Sorry, I do not have a reproducer or a core dump. I do have several monitoring systems that collectively run frequently and none show any data that indicate the host (Red Hat EL 5.7 x86_64, 48G RAM, 2G swap, glibc-2.5-65, ) was low on memory (no swap used or swapping, only significant process was mysqld using vsz=28701476 rss=27949352 21s before the crash, 14s before the 2nd "Out of memory" in the error log and 30s before the 1st "Out of memory". The user running mysqld does have a max memory size and virtual memory ulimits of 48G set (I just lowered this to 44G).

One thing I noticed in the crash log is the key_buffer_size=0 , it's not, it is 25769803776 (key_buffer = 24576M), I have noticed this in a few other MariaDB bugs.

I will share a my.cnf file if I can isolate a reproducer, the my.cnf file does have max_heap_table_size = 2048MB (2147483648) in it, while tmp_table_size is the default 16777216. aria_sort_buffer_size is the default 128m, hmm I wonder if this should be at least the same as max_heap_table_size (to avoid the crash). I need to bump it up for performance anyway.

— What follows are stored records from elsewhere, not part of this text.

-- ==== Sys2Proof/Machine/Port.lean ====
section
/-! DEFINITION. The Line Port (10): POLL, FETCH, PUT, ABORT, RESET_PORT, READ_FAULT, CLEAR_FAULT, ACK_ALERTS, RAISE_SOFT, SET_ALERT_MASK, MESSAGE_CHECK_FAILURE, UNKNOWN_REQUEST_NAME, HARDWARE_RESET. -/

namespace Sys2Proof.Machine

open Sys2Proof

/-! ### POLL and FETCH (R199, R200) -/

/-- The data of a REPLY to POLL: in READY, the result record (R199). -/
def State.pollData (s : State) : List Byte := if s.lp.port.isReady then s.resultBytes else []

/-- POLL: answered in every port state; it changes nothing but the REPLY (R199). -/
def execPoll (s : State) : Result := .next (s.respond .none false s.pollData)

/-- A block delivered by a FETCH: the transfer buffer, and the REPLY with the last mark (R200). -/
def State.deliverBlock (s : State) (block : List Byte) (last : Bool) : State :=
  (s.onLp fun p => { p with buffer := block }).respond .none last block

/-- The failing item of a READ-ZONES that ends in a hole (R187). -/
def zonesItem (e : ErrCode) (q : Coord) : FaultItem := if e = .notFound then .coordinate q else .none

/-- A FETCH of READ-ZONES (R186, R187, R200). -/
def State.fetchZones (s : State) (r : ZoneRead) : State :=
  let a := s.assemble r.strand r.count r.block r.q r.delivered
  let s1 := match a.ends with
    | some e => s.endLater .readZones e [] (zonesItem e a.q) (if e = ErrCode.none then 0 else a.delivered)
    | none => s.onLp fun p => { p with port := .dataOut (.zones { r with q := a.q, delivered := a.delivered }) }
  s1.deliverBlock (s.zoneBlock a.records) a.ends.isSome

/-- Where LIST-ARRIVED stands after a block. -/
def lastOf (last : Option (Nat × Nat)) (ps : List Piece) : Option (Nat × Nat) :=
  match ps.getLast? with
  | some p => some (p.cutNumber, p.strand.val)
  | none => last

/-- A FETCH of LIST-ARRIVED (R162, R200). -/
def State.fetchArrived (s : State) (last : Option (Nat × Nat)) (delivered : Nat) : State :=
  let ps := s.pt.arrivedBlock last
  let done := decide (ps.length < Config.arrivedBlock)
  let s1 := if done then s.endLater .listArrived .none [] .none 0
    else s.onLp fun p => { p with port := .dataOut (.arrived (lastOf last ps) (delivered + ps.length)) }
  s1.deliverBlock (enc1 s.pt.arrived.length ++ ps.flatMap encPiece) done

/-- FETCH (R200). -/
def execFetch (s : State) : Result :=
  .next (match s.lp.port with
    | .dataOut (.snapshot name) => (s.endLater name .none [] .none 0).deliverBlock s.lp.buffer true
    | .dataOut (.zones r) => s.fetchZones r
    | .dataOut (.arrived last d) => s.fetchArrived last d
    | .ready => s.respond .aborted false []
    | .busy _ => s.respond .aborted false []
    | .dataIn _ => s.respond .aborted false [])

/-! ### PUT (R194, R196, R200) -/

/-- How many spans the next block must hold (R194). -/
def SpanPut.due (p : SpanPut) : Nat := min p.block (p.count - p.next)

/-- A block put to HOLD-SPANS: taken where its shape is right, else the request is refused with RANGE (R194). DESIGN CHOICE (log 61): the
PUT is answered before any span of its block is applied, so its REPLY shows DATA-IN and no end that a span brings. -/
def State.putBlock (s : State) (p : SpanPut) (body : List Byte) : State :=
  if body.length = 15 * p.due then
    (s.onLp fun q => { q with port := .dataIn { p with waiting := readSpans p.due body }, buffer := body }).respond .none false []
  else
    let s1 := s.endLater .holdSpans .range [] (.span p.next) 0
    s1.respond .none false s1.resultBytes

/-- PUT handed to the port (R200), once the spans of the block before have been applied (log 24). -/
def State.put (s : State) (body : List Byte) : State :=
  match s.lp.port with
  | .dataIn p => s.putBlock p body
  | .ready => s.respond .aborted false []
  | .busy _ => s.respond .aborted false []
  | .dataOut _ => s.respond .aborted false []

/-- PUT (R194, R196, R200): an empty body is answered CHECK, one above 1,200 bytes FULL. -/
def execPut (body : List Byte) (s : State) : Result :=
  .next (if body.length = 0 then s.respond .check false []
    else if 1200 < body.length then s.respond .full false []
    else s.finishSpans.put body)

/-! ### ABORT and RESET-PORT (R201, R202) -/

/-- The request in progress, the item and the count that its end by ABORT records (R201); none in READY. -/
def PortState.aborts : PortState → Option (ReqName × FaultItem × Nat)
  | .ready => none
  | .busy op => some (op.name, .none, 0)
  | .dataOut (.snapshot name) => some (name, .none, 0)
  | .dataOut (.zones r) => some (.readZones, .none, r.delivered)
  | .dataOut (.arrived _ d) => some (.listArrived, .none, d)
  | .dataIn p => some (.holdSpans, .span p.next, p.next)

/-- ABORT handed to the port (R201): a store's slot is INVALID since its start (R105). -/
def State.abort (s : State) : State :=
  match s.lp.port.aborts with
  | none => s.respond .none false []
  | some (name, item, done) =>
    let s1 := (s.endLater name .aborted [] item done).onLp fun p => { p with buffer := [] }
    s1.respond .none false s1.resultBytes

/-- ABORT (R201). -/
def execAbort (s : State) : Result := .next s.finishSpans.abort

/-- The port after RESET-PORT (R202). -/
def Lp.resetPort (p : Lp) : Lp :=
  { p with port := .ready, request := none, buffer := [], result := none, lastError := .none, fault := none,
           alerts := { p.alerts with pendingSet := p.alerts.pendingSet &&& ~~~ causeMask .requestDone } }

/-- RESET_PORT (R202). -/
def execResetPort (s : State) : Result := .next ((s.finishSpans.onLp Lp.resetPort).respond .none false [])

/-! ### Fault context and alerts (R205, R207) -/

/-- READ_FAULT (R205). -/
def execReadFault (s : State) : Result := .next (s.request .readFault .readFault fun s => .deliver s (encFault s.lp.fault))

/-- CLEAR_FAULT (R205). -/
def execClearFault (s : State) : Result :=
  .next (s.request .clearFault .clearFault fun s => .ok (s.onLp fun p => { p with fault := none }) [])

/-- Write the alert items. -/
def State.onAlerts (s : State) (f : Alerts → Alerts) : State := s.onLp fun p => { p with alerts := f p.alerts }

/-- ACK_ALERTS (R207). -/
def execAckAlerts (causes : AlertSet) (s : State) : Result :=
  .next (s.request (.ackAlerts causes) .ackAlerts fun s =>
    let left := s.lp.alerts.pendingSet &&& ~~~ causes
    .ok (s.onAlerts fun a => { a with pendingSet := left }) (enc2 left.toNat))

/-- RAISE_SOFT: SOFT0 and SOFT1 by their places among the causes (R206, R207, R209; log 21). -/
def execRaiseSoft (cause : Nat) (s : State) : Result :=
  .next (s.request (.raiseSoft cause) .raiseSoft fun s =>
    match cause with
    | 11 => .ok (s.raise .soft0) []
    | 12 => .ok (s.raise .soft1) []
    | _ => .refuse s .range)

/-- SET_ALERT_MASK (R207). -/
def execSetAlertMask (mask : AlertSet) (enable : Bool) (s : State) : Result :=
  .next (s.request (.setAlertMask mask enable) .setAlertMask fun s => .ok (s.onAlerts fun a => { a with maskSet := mask, enable := enable }) [])

/-! ### Messages that fail, and unknown requests (R196, R198) -/

/-- Whether a body length suits a message kind, where the kind is one of the six (R196). -/
def kindSuits (kind : Byte) (n : Nat) : Bool :=
  match kind.toNat with
  | 1 => decide (0 < n)
  | 2 => decide (n = 0)
  | 3 => decide (n = 0)
  | 4 => decide (0 < n)
  | 5 => decide (n = 0)
  | 6 => decide (n = 0)
  | _ => false

/-- The body limit of a message kind (R196). -/
def bodyLimit (kind : Byte) : Nat := if kind = 0x04#8 then 1200 else 240

/-- What the checks of R196 say of the bytes of one select period: none where no message is complete, else the message
answer of the first check that fails, NONE where none does. -/
def messageAnswer (f : List Byte) : Option ErrCode :=
  let n := readNat ((f.drop 1).take 2)
  if f.length < 5 + n then none
  else if (f.drop (3 + n)).take 2 ≠ enc2 (crc16 (f.take (3 + n))).toNat then some .check
  else if kindSuits (f.headD 0) n = false then some .check
  else if bodyLimit (f.headD 0) < n then some .full
  else some .none

/-- MESSAGE_CHECK_FAILURE: a message that fails a check is answered CHECK or FULL and has no other effect; bytes that make no
message are not answered (R196), and a message that passes is not this command's (log 29). -/
def execMessageCheckFailure (frame : List Byte) (s : State) : Result :=
  .next (match messageAnswer frame with
    | none => s
    | some .none => s
    | some e => s.respond e false [])

/-- The request name in a request block: a catalogue name, or the sixteen bytes as sent (R198). -/
def nameOf (block : List Byte) : ReqName :=
  match catalogue.find? (fun n => n.bytes == block.take 16) with
  | some n => n
  | none => .other (block.take 16)

/-- UNKNOWN_REQUEST_NAME: a request whose name is not in the catalogue, or whose block is too short for its fields (R198). -/
def execUnknownRequestName (block : List Byte) (s : State) : Result :=
  .next (s.request (.unknownRequestName block) (nameOf block) fun s => .refuse s .range)

/-! ### HARDWARE_RESET -/

/-- The Template Store after hardware reset: non-volatile storage stays, and the protection state follows it (R99, R101,
R102, R114). -/
def Tps.hardwareReset (t : Tps) : Tps :=
  { Tps.reset with library := t.library, lineCode := t.lineCode, qualityCode := t.qualityCode, level := t.level,
                   protection := if t.lineCode.isSome then .locked else .unprotected }

/-- HARDWARE_RESET: every block at its value after hardware reset; non-volatile storage, the levels at the pins, the commands
that wait and the model's free choices stay. -/
def execHardwareReset (s : State) : Result :=
  .next { State.reset with tps := s.tps.hardwareReset, pins := s.pins, choice := s.choice, pending := s.pending }

end Sys2Proof.Machine
end

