/-- ABORT in READY changes nothing; in any other state, with no span waiting, it ends the request in progress with ABORTED and
REQUEST-DONE, with the counts its rule names, and empties the transfer buffer; nothing outside the port changes. Where spans of a put block
still wait, they are applied first (log 24). -/
def Obligations.AbortEndsRequest : Prop :=
  (∀ (s u : State) (p : SpanPut), s.lp.port = .dataIn p → p.waiting ≠ [] →
    exec (.holdSpansSpanApply .claimFirst) s = .next u → exec .abort s = exec .abort u) ∧
  ∀ s : State,
    (s.lp.port = .ready → answersOnly .abort s .none [])
    ∧ (∀ n item d, s.lp.port.waiting = 0 → s.lp.port.aborts = some (n, item, d) → ∃ t, exec .abort s = .next t
      ∧ t = { s with lp := { s.lp.endedLater n .aborted [] item d with buffer := [], reply := t.lp.reply } }
      ∧ t.shown .none false (ResultRecord.bytes { name := n, error := .aborted, fields := [] }))
    ∧ (∀ op, (PortState.busy op).aborts = some (op.name, .none, 0))
    ∧ (∀ n, (PortState.dataOut (.snapshot n)).aborts = some (n, .none, 0))
    ∧ (∀ r, (PortState.dataOut (.zones r)).aborts = some (.readZones, .none, r.delivered))
    ∧ (∀ l d, (PortState.dataOut (.arrived l d)).aborts = some (.listArrived, .none, d))
    ∧ (∀ p, (PortState.dataIn p).aborts = some (.holdSpans, .span p.next, p.next))

/-- RESET-PORT, with no span waiting: READY, buffer and result record empty, last error NONE, no fault context, REQUEST-DONE not
pending; every other cause, the mask, the enable and every other block as they were. Where spans of a put block still wait, they are applied
first (log 24). -/
def Obligations.ResetPortClearsThePort : Prop :=
  (∀ (s u : State) (p : SpanPut), s.lp.port = .dataIn p → p.waiting ≠ [] →
    exec (.holdSpansSpanApply .claimFirst) s = .next u → exec .resetPort s = exec .resetPort u) ∧
  ∀ s : State, s.lp.port.waiting = 0 →
    ∃ t, exec .resetPort s = .next t
      ∧ t = { s with lp := { s.lp with
                port := .ready, request := none, buffer := [], result := none, lastError := .none, fault := none,
                alerts := { s.lp.alerts with pendingSet := s.lp.alerts.pendingSet &&& ~~~ causeMask .requestDone },
                reply := t.lp.reply } }
      ∧ t.shown .none false []

/-- ACK-ALERTS takes the causes it names out of the pending set and answers with what is left; RAISE-SOFT puts SOFT0 or SOFT1 in
the pending set (named by their places among the causes, log 21) and refuses any other name; SET-ALERT-MASK replaces the mask set
and the global enable. Nothing else changes, and none of them raises REQUEST-DONE.
ALERT is asserted exactly when the global enable is set and some pending cause is unmasked. -/
def Obligations.AlertRequestsAndLine : Prop :=
  (∀ s : State, s.lp.port = .ready →
    (∀ m, endsAs (.ackAlerts m) s
      { s with lp := { s.lp with alerts := { s.lp.alerts with pendingSet := s.lp.alerts.pendingSet &&& ~~~ m } } }
      .ackAlerts .none (enc2 (s.lp.alerts.pendingSet &&& ~~~ m).toNat) .none)
    ∧ endsAs (.raiseSoft 11) s (s.withCause .soft0) .raiseSoft .none [] .none
    ∧ endsAs (.raiseSoft 12) s (s.withCause .soft1) .raiseSoft .none [] .none
    ∧ (∀ n, n ≠ 11 → n ≠ 12 → refusedAs (.raiseSoft n) s .raiseSoft .range .none)
    ∧ (∀ m e, endsAs (.setAlertMask m e) s
        { s with lp := { s.lp with alerts := { s.lp.alerts with maskSet := m, enable := e } } } .setAlertMask .none [] .none)
    ∧ endsAs .clearFault s { s with lp := { s.lp with fault := none } } .clearFault .none [] .none)
  ∧ ∀ a : Alerts, a.line = true ↔
    a.enable = true ∧ ∃ c : AlertCause, hasCause a.pendingSet c = true ∧ hasCause a.maskSet c = false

 I'll work on getting a core file to be produced if it crashes again.

120208 22:56:38 [ERROR] mysqld: Out of memory (Needed 2256587384 bytes)
120208 22:56:38 [ERROR] Out of memory; check if mysqld or some other process uses all available memory; if not, you may have to use 'ulimit' to allow mysqld to use more memory or you can add more swap space
120208 22:57:16 [ERROR] mysqld: Out of memory (Needed 2572758680 bytes)
120208 22:57:16 [ERROR] Out of memory; check if mysqld or some other process uses all available memory; if not, you may have to use 'ulimit' to allow mysqld to use more memory or you can add more swap space
120208 22:57:23 [ERROR] mysqld got signal 11 ;
This could be because you hit a bug. It is also possible that this binary
or one of the libraries it was linked against is corrupt, improperly built,
or misconfigured. This error can also be caused by malfunctioning hardware.
We will try our best to scrape up some info that will hopefully help diagnose
the problem, but since we have already crashed, something is definitely wrong
and this may fail.

Server version: 5.3.3-MariaDB-rc-log
key_buffer_size=0
read_buffer_size=8388608
max_used_connections=18
max_threads=153
threads_connected=7
It is possible that mysqld could use up to
key_buffer_size + (read_buffer_size + sort_buffer_size)*max_threads = 2038701 K
bytes of memory
Hope that's ok; if not, decrease some variables in the equation.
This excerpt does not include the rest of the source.